• Work to complete:
Could you count the lines in the listing that include the word "register"? Give only the number.

• Input data:
== Segment start ==
-- ==== Sys2Proof/WellFormed.lean ====
section
/-! DEFINITION. The commands that the spec calls well formed: the rules of R225 and R231 that one engine instruction can
break by itself (a program with such an instruction is never in force, R231). Every other command admits every value of
its operands, because the spec says what each value does. -/

namespace Sys2Proof

/-- R223: a 16-bit input port. -/
def isInPort (p : Nat) : Bool := p ≤ 0x08

/-- R223: a long input port. -/
def isLongPort (p : Nat) : Bool := 0x10 ≤ p && p ≤ 0x13

/-- R223: a 16-bit output port. -/
def isOutPort (p : Nat) : Bool := 0x20 ≤ p && p ≤ 0x24

/-- Is the command well formed (R231)? -/
def Instr.wf : Instr → Bool
  | .engRep _ count len => count != 0 && len != 0
  | .engDmac _ a b _ _ _ _ _ _ => a != b
  | .engDmacm _ _ _ p _ q _ _ _ => p != q
  | .engSincos _ ds dc _ => ds != dc
  | .engIn _ _ port => isInPort port
  | .engLin _ _ port => isLongPort port
  | .engOut _ port _ => isOutPort port
  | .engLta _ _ _ sh => decide (-16 ≤ sh.toInt)
  | _ => true

end Sys2Proof
end

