-- ==== Sys2Proof/Machine/Program.lean ====
section
/-! DEFINITION. Engine programs: the instruction words (R228, R229), what the loader follows from a slot's ENTRY to END
(R225, R231), and the slot schedules (R183 to R186). -/

namespace Sys2Proof.Machine

/-- The field of `w` from bit `lo`, as a number below `2^k`. -/
def fin4 (w lo : Nat) : Fin 4 := ⟨w / 2 ^ lo % 4, Nat.mod_lt _ (by decide)⟩
def fin8 (w lo : Nat) : Fin 8 := ⟨w / 2 ^ lo % 8, Nat.mod_lt _ (by decide)⟩
def fin16 (w lo : Nat) : Fin 16 := ⟨w / 2 ^ lo % 16, Nat.mod_lt _ (by decide)⟩
def fin32 (w lo : Nat) : Fin 32 := ⟨w / 2 ^ lo % 32, Nat.mod_lt _ (by decide)⟩
def fin256 (w : Nat) : Fin 256 := ⟨w % 256, Nat.mod_lt _ (by decide)⟩

/-- R228, NM: the modifier at `lo`, or none for [Pp]. -/
def modAt (w lo nm : Nat) : Option (Fin 8) := if bit w nm then none else some (fin8 w lo)

/-- R231 item 3: NM = 1 with MD ≠ 0 is refused. -/
def modOk (w lo nm : Nat) : Bool := !(bit w nm) || w / 2 ^ lo % 8 == 0

/-- R228: S with DEF at bit `lo + 4`. -/
def scaleAt (w lo : Nat) : Option (BitVec 4) := if bit w (lo + 4) then none else some (BitVec.ofNat 4 (w / 2 ^ lo))

/-- R228: the instruction when the bits outside `mask` are zero and `ok` holds. -/
def named (w mask : Nat) (ok : Bool) (i : Instr) : Option Instr :=
  if (w % 2 ^ 26) &&& mask = w % 2 ^ 26 ∧ ok then some i else none

/-- R228, R229: the instruction of context `x` that the 32-bit word `w` spells; none for a reserved opcode, a non-zero bit that
the format does not name, or a register field outside its range. -/
def engWord (x : Fin 32) (w : Nat) : Option Instr :=
  match bits w 31 26 with
  | 0x00 => named w 0 true (.engNop x)
  | 0x01 => named w 0 true (.engEnd x)
  | 0x02 => named w 0x3FFFF00 true (.engRep x ⟨w / 2 ^ 14 % 4096, Nat.mod_lt _ (by decide)⟩ ⟨w / 2 ^ 8 % 64, Nat.mod_lt _ (by decide)⟩)
  | 0x03 => named w 0xFF true (.engClrf x (BitVec.ofNat 8 w))
  | 0x04 => named w 0x3C0FFFF true (.engLdi x (fin16 w 22) (BitVec.ofNat 16 w))
  | 0x05 => named w 0x38007FF true (.engLdp x (fin8 w 23) (BitVec.ofNat 11 w))
  | 0x06 => named w 0x3FF8000 (modOk w 16 15) (.engLd x (fin16 w 22) (fin8 w 19) (modAt w 16 15))
  | 0x07 => named w 0x3FF8000 (modOk w 16 15) (.engSt x (fin16 w 22) (fin8 w 19) (modAt w 16 15))
  | 0x08 => named w 0x1FF8000 (modOk w 16 15) (.engLdm x (fin8 w 22) (fin8 w 19) (modAt w 16 15))
  | 0x09 => named w 0x0FF8000 (modOk w 16 15) (.engLdw x (fin4 w 22) (fin8 w 19) (modAt w 16 15))
  | 0x0A => named w 0x0FF8000 (modOk w 16 15) (.engStw x (fin4 w 22) (fin8 w 19) (modAt w 16 15))
  | 0x0B => named w 0x0FF8000 (modOk w 16 15) (.engLld x (fin4 w 22) (fin8 w 19) (modAt w 16 15))
  | 0x0C => named w 0x0FF8000 (modOk w 16 15) (.engLst x (fin4 w 22) (fin8 w 19) (modAt w 16 15))
  | 0x0D => named w 0x0FFFC00 (modOk w 16 15) (.engSta x (fin4 w 22) (fin8 w 19) (modAt w 16 15) (scaleAt w 10))
  | 0x0E => named w 0x3FC0000 true (.engMov x (fin16 w 22) (fin16 w 18))
  | 0x0F => named w 0x3FF8000 true (.engMovd x (fin16 w 22) (fin4 w 20) (scaleAt w 15))
  | 0x10 => named w 0x33C0000 true (.engLda x (fin4 w 24) (fin16 w 18))
  | 0x11 => named w 0x3C00000 true (.engAdda x (fin4 w 24) (fin4 w 22))
  | 0x12 => named w 0x3C00000 true (.engSuba x (fin4 w 24) (fin4 w 22))
  | 0x13 => named w 0x33C0000 true (.engAddd x (fin4 w 24) (fin16 w 18))
  | 0x14 => named w 0x33C0000 true (.engSubd x (fin4 w 24) (fin16 w 18))
  | 0x15 => named w 0x31FFFFF true (.engAddk x (fin4 w 24) (fin32 w 16) (BitVec.ofNat 16 w))
  | 0x16 => named w 0x3C00000 true (.engNega x (fin4 w 24))
  | 0x17 => named w 0x3C00000 true (.engAbsa x (fin4 w 24))
  | 0x18 => named w 0x33F0000 true (.engAsh x (fin4 w 24) (BitVec.ofNat 6 (w / 2 ^ 16)))
  | 0x19 => named w 0x3F00000 true (.engNorm x (fin4 w 20) (fin16 w 22))
  | 0x1A => named w 0x3F00000 true (.engExp x (fin16 w 22) (fin4 w 20))
  | 0x1B => named w 0x3C00000 true (.engSata x (fin4 w 24))
  | 0x1C => named w 0x3C00000 true (.engTsta x (fin4 w 24))
  | 0x1D => named w 0x3C00000 true (.engClra x (fin4 w 24))
  | 0x20 => named w 0x3FFF000 true (.engMac x (fin4 w 24) (fin4 w 22) (fin16 w 18) (fin16 w 14) (bit w 13) (bit w 12))
  | 0x21 => named w 0x3FFFFF0 true
      (.engDmac x (fin4 w 24) (fin4 w 22) (fin16 w 18) (fin16 w 14) (fin16 w 10) (fin16 w 6) (bit w 5) (bit w 4))
  | 0x22 => named w 0x3FFFE00 (modOk w 12 11)
      (.engMacm x (fin4 w 24) (fin4 w 22) (fin16 w 18) (fin8 w 15) (modAt w 12 11) (bit w 10) (bit w 9))
  | 0x23 => named w 0x3FFFFC0 (modOk w 16 15 && modOk w 9 8)
      (.engDmacm x (fin4 w 24) (fin4 w 22) (fin8 w 19) (modAt w 16 15) (fin8 w 12) (modAt w 9 8) (bit w 7) (bit w 6))
  | 0x28 => named w 0x3FFFE00 true (.engSeld x (fin16 w 22) (fin32 w 17) (fin16 w 13) (fin16 w 9))
  | 0x29 => named w 0x0FE6600 true (.engSela x (fin4 w 22) (fin32 w 17) (fin4 w 13) (fin4 w 9))
  | 0x2A => named w 0x0FE6600 true (.engSell x (fin4 w 22) (fin32 w 17) (fin4 w 13) (fin4 w 9))
  | 0x2B => named w 0x3FFC000 true (.engMin x (fin16 w 22) (fin16 w 18) (fin16 w 14))
  | 0x2C => named w 0x3FFC000 true (.engMax x (fin16 w 22) (fin16 w 18) (fin16 w 14))
  | 0x2D => named w 0x3FC0000 true (.engNegd x (fin16 w 22) (fin16 w 18))
  | 0x2E => named w 0x3FC0000 true (.engCmp x (fin16 w 22) (fin16 w 18))
  | 0x30 => named w 0x0C000FF true (.engLin x (fin4 w 22) (fin256 w))
  | 0x31 => named w 0x3F00000 true (.engLadd x (fin4 w 24) (fin4 w 22) (fin4 w 20))
  | 0x32 => named w 0x3F00000 true (.engLsub x (fin4 w 24) (fin4 w 22) (fin4 w 20))
  | 0x33 => named w 0x3F00000 true (.engLmov x (fin4 w 24) (fin4 w 22))
  | 0x34 => named w 0x3FF0000 true (.engLta x (fin4 w 24) (fin4 w 22) (BitVec.ofNat 6 (w / 2 ^ 16)))
  | 0x38 => named w 0x3C000FF true (.engIn x (fin16 w 22) (fin256 w))
  | 0x39 => named w 0x3C000FF true (.engOut x (fin256 w) (fin16 w 22))
  | 0x3A => named w 0x03FC000 true (.engOuti x (fin16 w 18) (fin16 w 14))
  | 0x3B => if h : w / 2 ^ 24 % 4 < 3 then named w 0x33C0000 true (.engOutc x ⟨w / 2 ^ 24 % 4, h⟩ (fin16 w 18)) else none
  | 0x3C => named w 0 true (.engOutk x)
  | 0x3D => named w 0x3FFC000 true (.engSincos x (fin16 w 22) (fin16 w 18) (fin16 w 14))
  | 0x3E => named w 0x3F00000 true (.engSqrt x (fin16 w 22) (fin4 w 20))
  | 0x3F => named w 0x3FFC000 true (.engDiv x (fin16 w 22) (fin16 w 18) (fin16 w 14))
  | _ => none

/-- R229: the cycles of an instruction. -/
def engCycles : Instr → Nat
  | .engLdm .. => 2
  | .engStw .. => 2
  | .engLld .. => 3
  | .engLst .. => 3
  | .engOutc .. => 2
  | .engSincos .. => 2
  | .engSqrt .. => 8
  | .engDiv .. => 16
  | _ => 1

/-- R225: the output an instruction writes: its port number, 0x100 for OUTI, 0x200 plus CH for OUTC, 0x300 for OUTK. -/
def engOutput : Instr → Option Nat
  | .engOut _ p _ => some p.val
  | .engOuti .. => some 0x100
  | .engOutc _ ch _ => some (0x200 + ch.val)
  | .engOutk _ => some 0x300
  | _ => none

/-- What the loader has found on the path of a program (R231): cycles, and the outputs written, in order, with their counts. -/
structure ProgScan where
  cycles : Nat := 0
  outs : List (Nat × Nat) := []
  deriving DecidableEq, Repr

/-- R231: follow the program `ws` from index `i`. `bodies` are the repeats in progress: last index and count, innermost first.
The answer is none for a program that the loader rejects. -/
def scanProgram (x : Fin 32) (ws : List Nat) : Nat → Nat → List (Nat × Nat) → ProgScan → Option ProgScan
  | 0, _, _, _ => none
  | fuel + 1, i, bodies, acc =>
    let live := bodies.filter fun b => i ≤ b.1
    let times := live.foldl (fun n b => n * b.2) 1
    match (ws[i]?).bind (engWord x) with
    | none => none
    | some ins =>
      if !ins.wf then none
      else
        let acc : ProgScan :=
          { cycles := acc.cycles + times * engCycles ins
            outs := match engOutput ins with | some o => acc.outs ++ [(o, times)] | none => acc.outs }
        match ins with
        | .engEnd _ => if live = [] then some acc else none
        | .engRep _ count len =>
          if 2 ≤ live.length then none
          else if live.any fun b => decide (b.1 < i + len.val) then none
          else scanProgram x ws fuel (i + 1) ((i + len.val, count.val) :: live) acc
        | _ => scanProgram x ws fuel (i + 1) live acc

/-- How often output `o` is written on a path. -/
def ProgScan.times (p : ProgScan) (o : Nat) : Nat := ((p.outs.filter fun e => e.1 == o).map (·.2)).sum

/-- R225, R231 items 5 and 6: the output counts of a program for a section, with `nb` half-bridges. -/
def outputsOk (p : ProgScan) (sect nb : Nat) : Bool :=
  let t := p.times
  let once (o : Nat) : Bool := t o == 1
  let most (o : Nat) : Bool := decide (t o ≤ 1)
  let never (o : Nat) : Bool := t o == 0
  let noBridge : Bool := never 0x200 && never 0x201 && never 0x202 && never 0x300
  match sect with
  | 1 => once 0x20 && never 0x21 && never 0x22 && never 0x23 && never 0x24 && never 0x100 && noBridge
  | 2 => once 0x100 && most 0x21 && most 0x22 && never 0x20 && never 0x23 && never 0x24 && noBridge
  | _ => ((List.range 3).all fun ch => if ch < nb then once (0x200 + ch) else never (0x200 + ch)) && once 0x300
      && most 0x23 && most 0x24 && never 0x20 && never 0x21 && never 0x22 && never 0x100
      && ((p.outs.dropWhile fun e => e.1 != 0x300).drop 1).all fun e => decide (e.1 < 0x200)

/-- R183, R184: one slot of a schedule. -/
structure Slot where
  per : Nat
  ofs : Nat
  entry : Nat
  len : Nat
  ctx : Nat
  sect : Nat
  deriving DecidableEq, Repr

/-- R185 check 5: the slots never overlap. -/
def slotsApart (a b : Slot) : Bool :=
  let g := Nat.gcd a.per b.per
  if g = 0 then false
  else
    let d := (((b.ofs : Int) - (a.ofs : Int)) % (g : Int)).toNat
    decide (a.len ≤ d) && decide (d + b.len ≤ g)

/-- Every pair of a list satisfies `slotsApart`. -/
def allApart : List Slot → Bool
  | [] => true
  | a :: t => (t.all fun b => slotsApart a b && slotsApart b a) && allApart t

/-- R184: the slots and the program words of a SLOTSCHED payload. -/
def schedSlots (p : List Byte) : List Slot :=
  (List.range (leAt p 1 1)).map fun i =>
    let o := 0x10 + 16 * i
    { per := leAt p o 4, ofs := leAt p (o + 4) 4, entry := leAt p (o + 8) 2, len := leAt p (o + 10) 2,
      ctx := leAt p (o + 12) 1, sect := leAt p (o + 13) 1 }

def schedWords (p : List Byte) : List Nat :=
  (List.range (leAt p 2 2)).map fun i => leAt p (0x10 + 16 * leAt p 1 1 + 4 * i) 4

/-- R204: the slot that register set `j` shows. -/
def State.slotAt (s : State) (j : Nat) : Slot :=
  { per := s.rd (ENG_SLPER j), ofs := s.rd (ENG_SLOFS j), entry := s.get (ENG_SLLEN_ENTRY j), len := s.get (ENG_SLLEN_LEN j),
    ctx := s.get (ENG_SLCFG_CTX j), sect := s.get (ENG_SLCFG_SECT j) }

/-- R172: the program words of the bank in force of engine `k`. -/
def State.engWords (s : State) (k : Nat) : List Nat :=
  let b := (2 * k + b2n (s.flag (ENG_STAT_BANK k))) * 4096
  ((s.eng.prog).filter fun e => b ≤ e.1 && decide (e.1 < b + 4096)).map fun e => e.2.toNat

/-- The slot in force of section `sect` of local axis `a`. -/
def State.slotOf (s : State) (a sect : Nat) : Option Nat :=
  ((List.range 32).map fun i => 32 * (a / 4) + i).find? fun j =>
    s.flag (ENG_SLCFG_VALID j) && s.get (ENG_SLCFG_CTX j) == a % 4 && s.get (ENG_SLCFG_SECT j) == sect

/-- R233: does the velocity program in force of axis `a` write output `o`? -/
def State.velWrites (s : State) (a : Fin 32) (o : Nat) : Bool :=
  match s.slotOf a 2 with
  | none => false
  | some j =>
    match scanProgram a (s.engWords (a / 4)) 4097 (s.get (ENG_SLLEN_ENTRY j)) [] {} with
    | some p => p.times o != 0
    | none => false

end Sys2Proof.Machine
end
== Segment end ==
• Expected answer:
2